Мы начинали забираться на холм, хотя на самом деле холмов было шесть. Под ярким солнцем, если глянуть вверх от подножья Восьмой авеню, подъем казался вечным. Вертикальные рельсы трамваев рассекали холмы пополам. Тротуары стелились асфальтово-людскими лентами. На полпути вверх по холму справа, между Брэдхёрст и Эджкомб-авеню, была широкая полоса зелени, окруженная чугунной оградой, – Колониальный парк. Не публичный – платный. А так как у нас не было десяти центов за вход, мы никогда в нем не бывали.

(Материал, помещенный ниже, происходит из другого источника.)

-- ==== Sys2Proof/Certificates/Slice0/Obligations.lean ====
section
/-! DEFINITION. The statements for the provers. Each docstring names the rule of spec/ that it formalises. Many of the rules
are marked in the spec as its own decisions (D<n>, 92_eei_decisions.md); log 18 lists them. -/

open Sys2Proof Sys2Proof.Machine

/-! ## Decoding and encoding -/

/-- Decoding an encoded event gives it back, with every operand at every value (R60, R61, R67, R71). -/
def Obligations.DecodeOfEncodeGivesTheEventBack : Prop :=
  ∀ i : Instr, decode (encode i) = .event i

/-- A word has one meaning: encoding what the decoder reads gives the word back, and for SERVICE the operand (R71). -/
def Obligations.EncodeOfDecodeGivesTheWordBack : Prop :=
  ∀ (e : Event) (i : Instr), decode e = .event i →
    (encode i).word = e.word ∧ ∀ d now, i = .service d now → now = e.now

/-- R67: the legal words and the event each stands for, whatever is on the operand bus; "Exactly 20 of the 256 words are
legal". -/
def Obligations.LegalWordsAreTheTwentyOfTheOpcodeMap : Prop :=
  ∀ now : Nat,
    (∀ w : EventWord, (∃ i, decode ⟨w, now⟩ = .event i) ↔
      w ∈ [0x00#8, 0x10#8, 0x11#8, 0x14#8, 0x15#8, 0x20#8, 0x24#8, 0x30#8, 0x40#8, 0x50#8, 0x51#8, 0x52#8, 0x54#8,
        0x55#8, 0x56#8, 0x60#8, 0x70#8, 0x74#8, 0x80#8, 0xFF#8])
    ∧ decode ⟨0x00#8, now⟩ = .event .nop
    ∧ decode ⟨0x10#8, now⟩ = .event (.sense .left false) ∧ decode ⟨0x11#8, now⟩ = .event (.sense .left true)
    ∧ decode ⟨0x14#8, now⟩ = .event (.sense .right false) ∧ decode ⟨0x15#8, now⟩ = .event (.sense .right true)
    ∧ decode ⟨0x20#8, now⟩ = .event (.service .left now) ∧ decode ⟨0x24#8, now⟩ = .event (.service .right now)
    ∧ decode ⟨0x30#8, now⟩ = .event .tick ∧ decode ⟨0x40#8, now⟩ = .event .unit
    ∧ decode ⟨0x50#8, now⟩ = .event (.set .left .normal) ∧ decode ⟨0x51#8, now⟩ = .event (.set .left .intense)
    ∧ decode ⟨0x52#8, now⟩ = .event (.set .left .highIntense) ∧ decode ⟨0x54#8, now⟩ = .event (.set .right .normal)
    ∧ decode ⟨0x55#8, now⟩ = .event (.set .right .intense) ∧ decode ⟨0x56#8, now⟩ = .event (.set .right .highIntense)
    ∧ decode ⟨0x60#8, now⟩ = .event .clear
    ∧ decode ⟨0x70#8, now⟩ = .event (.get .left) ∧ decode ⟨0x74#8, now⟩ = .event (.get .right)
    ∧ decode ⟨0x80#8, now⟩ = .event .status ∧ decode ⟨0xFF#8, now⟩ = .event .reset

/-- R71 (an inference of the spec): the decoder answers an event exactly when a row's mask and match fit, and for SET the
code is not 3; otherwise it answers `Illegal(w)`; no two rows match the same word. -/
def Obligations.DecoderFollowsMaskAndMatch : Prop :=
  (∀ e : Event,
    ((∃ i, decode e = .event i) ↔
      ∃ r ∈ opcodeMap, e.word &&& r.mask = r.pattern ∧ (r.opcode = .set → lvlField e.word ≠ 3#2))
    ∧ ((∀ i, decode e ≠ .event i) → decode e = .illegal e.word))
  ∧ ∀ (w : EventWord), ∀ r₁ ∈ opcodeMap, ∀ r₂ ∈ opcodeMap,
      w &&& r₁.mask = r₁.pattern → w &&& r₂.mask = r₂.pattern → r₁ = r₂

/-- R68 and R69: exactly the reserved words are illegal, and taking one ends the step as the fault `IllegalEvent(w)`. That
the must-be-zero rules leave out RESET's word 0xFF is the model's reading (log 20). The clauses about a run that goes on are
the model's choice (log 8): the illegal word is taken from the input, the registers are unchanged, and a second illegal word
leaves the first one's record; that the record is never cleared is R68's. The returned-value port is unchanged by the model's
choice too (log 22). -/
def Obligations.ReservedWordsRaiseIllegalEvent : Prop :=
  (∀ e : Event, ReservedWord e.word ↔ decode e = .illegal e.word)
  ∧ ∀ (s : State) (e : Event) (es : List Event), s.events = e :: es → ReservedWord e.word →
      step s = .fault (.illegalEvent e.word)
      ∧ ∀ f, Run.advance { state := s, fault := f }
          = { state := { s with events := es }, fault := some (f.getD (.illegalEvent e.word)) }
        ∧ ∀ k, (Run.advanceN (k + 1) { state := s, fault := f }).fault = some (f.getD (.illegalEvent e.word))

/-- A few words written out from R67 (95_test_vectors.md, 2.1). -/
def Obligations.SampleWordsDecodeAsTheSpecSays : Prop :=
  decode ⟨0x00#8, 0⟩ = .event .nop
    ∧ decode ⟨0x15#8, 0⟩ = .event (.sense .right true)
    ∧ decode ⟨0x24#8, 7⟩ = .event (.service .right 7)
    ∧ decode ⟨0x30#8, 0⟩ = .event .tick
    ∧ decode ⟨0x40#8, 0⟩ = .event .unit
    ∧ decode ⟨0x52#8, 0⟩ = .event (.set .left .highIntense)
    ∧ decode ⟨0x57#8, 0⟩ = .illegal 0x57#8
    ∧ decode ⟨0x60#8, 0⟩ = .event .clear
    ∧ decode ⟨0x74#8, 0⟩ = .event (.get .right)
    ∧ decode ⟨0x80#8, 0⟩ = .event .status
    ∧ decode ⟨0xFE#8, 0⟩ = .illegal 0xFE#8
    ∧ decode ⟨0xFF#8, 0⟩ = .event .reset

/-! ## Steps and runs -/

/-- A step takes the event that waits first and, when its word decodes to `i`, is `exec i` (R17, R46). -/
def Obligations.StepRunsTheDecodedEvent : Prop :=
  ∀ (s : State) (e : Event) (es : List Event) (i : Instr), s.events = e :: es → decode e = .event i →
    step s = exec i { s with events := es }

/-- With nothing at the input a step is an idle event and changes no register. The reading of R120 as the empty input's
event is the model's choice (log 6). -/
def Obligations.StepWithoutAnEventIsIdle : Prop :=
  ∀ s : State, s.events = [] → step s = .next { s with out := none }

/-- R130: every legal event completes on every state and every operand value; the only fault of a step is `IllegalEvent`,
code 1, with the word that was decoded; a recorded fault is kept for the rest of the run, and the run is not successful.
That one record is kept across further illegal words, and the last clause, in which the run goes on after a fault with the
illegal word taken from the input, are the model's choice (log 8). -/
def Obligations.LegalEventsCompleteAndFaultsAreKept : Prop :=
  (∀ (i : Instr) (s : State), ∃ t, exec i s = .next t)
  ∧ (∀ (s : State) (f : Fault), step s = .fault f →
      ∃ e es, s.events = e :: es ∧ decode e = .illegal e.word ∧ f = .illegalEvent e.word ∧ f.code = 1)
  ∧ (∀ (s : State) (r : Refusal), step s ≠ .refused r)
  ∧ (∀ (k : Nat) (r : Run) (f : Fault), r.fault = some f →
      (r.advanceN k).fault = some f ∧ (r.advanceN k).successful = false)
  ∧ ∀ (s : State) (f : Fault) (o : Option Fault), step s = .fault f →
      (Run.advance { state := s, fault := o }).state = s.consume

/-- Events take effect one at a time in the order of the input, each on the state the one before it left (R46, R48): a run
of steps over presented events is their execution in order. -/
def Obligations.RunOverPresentedEventsIsExecutionInOrder : Prop :=
  ∀ (is : List Instr) (s : State),
    stepN is.length (s.present (is.map encode)) = execAll is s

/-- R13: no event changes the parameters; a step takes one event from the input and puts none there. -/
def Obligations.StepKeepsTheParameters : Prop :=
  ∀ (s t : State), step s = .next t → t.config = s.config ∧ t.events = s.events.tail

/-! ## Reset -/

/-- R121: RESET gives every register its reset value and performs the entry into phase 0. In a run with a fault recorded
it does so too, and the fault stays recorded. -/
def Obligations.ResetWritesEveryRegister : Prop :=
  ∀ s : State, ∃ t, exec .reset s = .next t
    ∧ (∀ f, Run.advance { state := s.present [encode .reset], fault := some f } = { state := t, fault := some f })
    ∧ (∀ d, (t.dir d).level = .normal ∧ (t.dir d).indicatorOn = false ∧ (t.dir d).indPin = false
        ∧ (t.dir d).tickCounter = 0#4 ∧ (t.dir d).last = s.params.lastAcceptedReset ∧ (t.dir d).latch = false
        ∧ (t.dir d).sensePrev = false)
    ∧ t.phase = 0 ∧ t.snapL = .normal ∧ t.snapR = .normal ∧ t.lights = 0x21#6
    ∧ t.remaining = s.params.durTable.normal.normal.phase0
    ∧ SameInputs s t ∧ t.out = none

/-- R150: power-on has the same effect as RESET, and a run starts in the state that RESET produces. -/
def Obligations.PowerOnEqualsReset : Prop :=
  ∀ s : State, ∃ t, powerOn s.params = .next t ∧ exec .reset s = .next { t with events := s.events }
    ∧ Run.start s.config = { state := t, fault := none }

Рука болела оттого, что сестрам вечно приходилось за нее меня тащить. Но такова цена – вдруг начну отставать. Мои умеющие читать сестры, любительницы комиксов, тоже платили за возможность покинуть дом – брали меня с собой. Но я так задыхалась от быстрой ходьбы, что даже жаловаться не могла.
Мы переходили через оживленную магистраль 145-й улицы, держась за руки. Останавливались на полпути вверх по холму на Брэдхёрсте, чтобы прижаться лицами к кованой решетке Колониального парка. Издали я слышала плеск воды и рассеянный смех, поднимающийся от полускрытого от глаз бассейна. Эти звуки прохлады, пусть и призрачные, подкрадывались к нашим сухим ртам. К тому моменту мы уже чувствовали себя так, будто идем вечность. Прямо над Колониальным парком солнце жарило нещадно – и никакой тени. Но рядом с парком воздух казался прохладнее. Мы немного болтались у ограды, хотя там не было даже скамеек, чтобы присесть. Деятельная жизнь Гарлема потоком неслась мимо.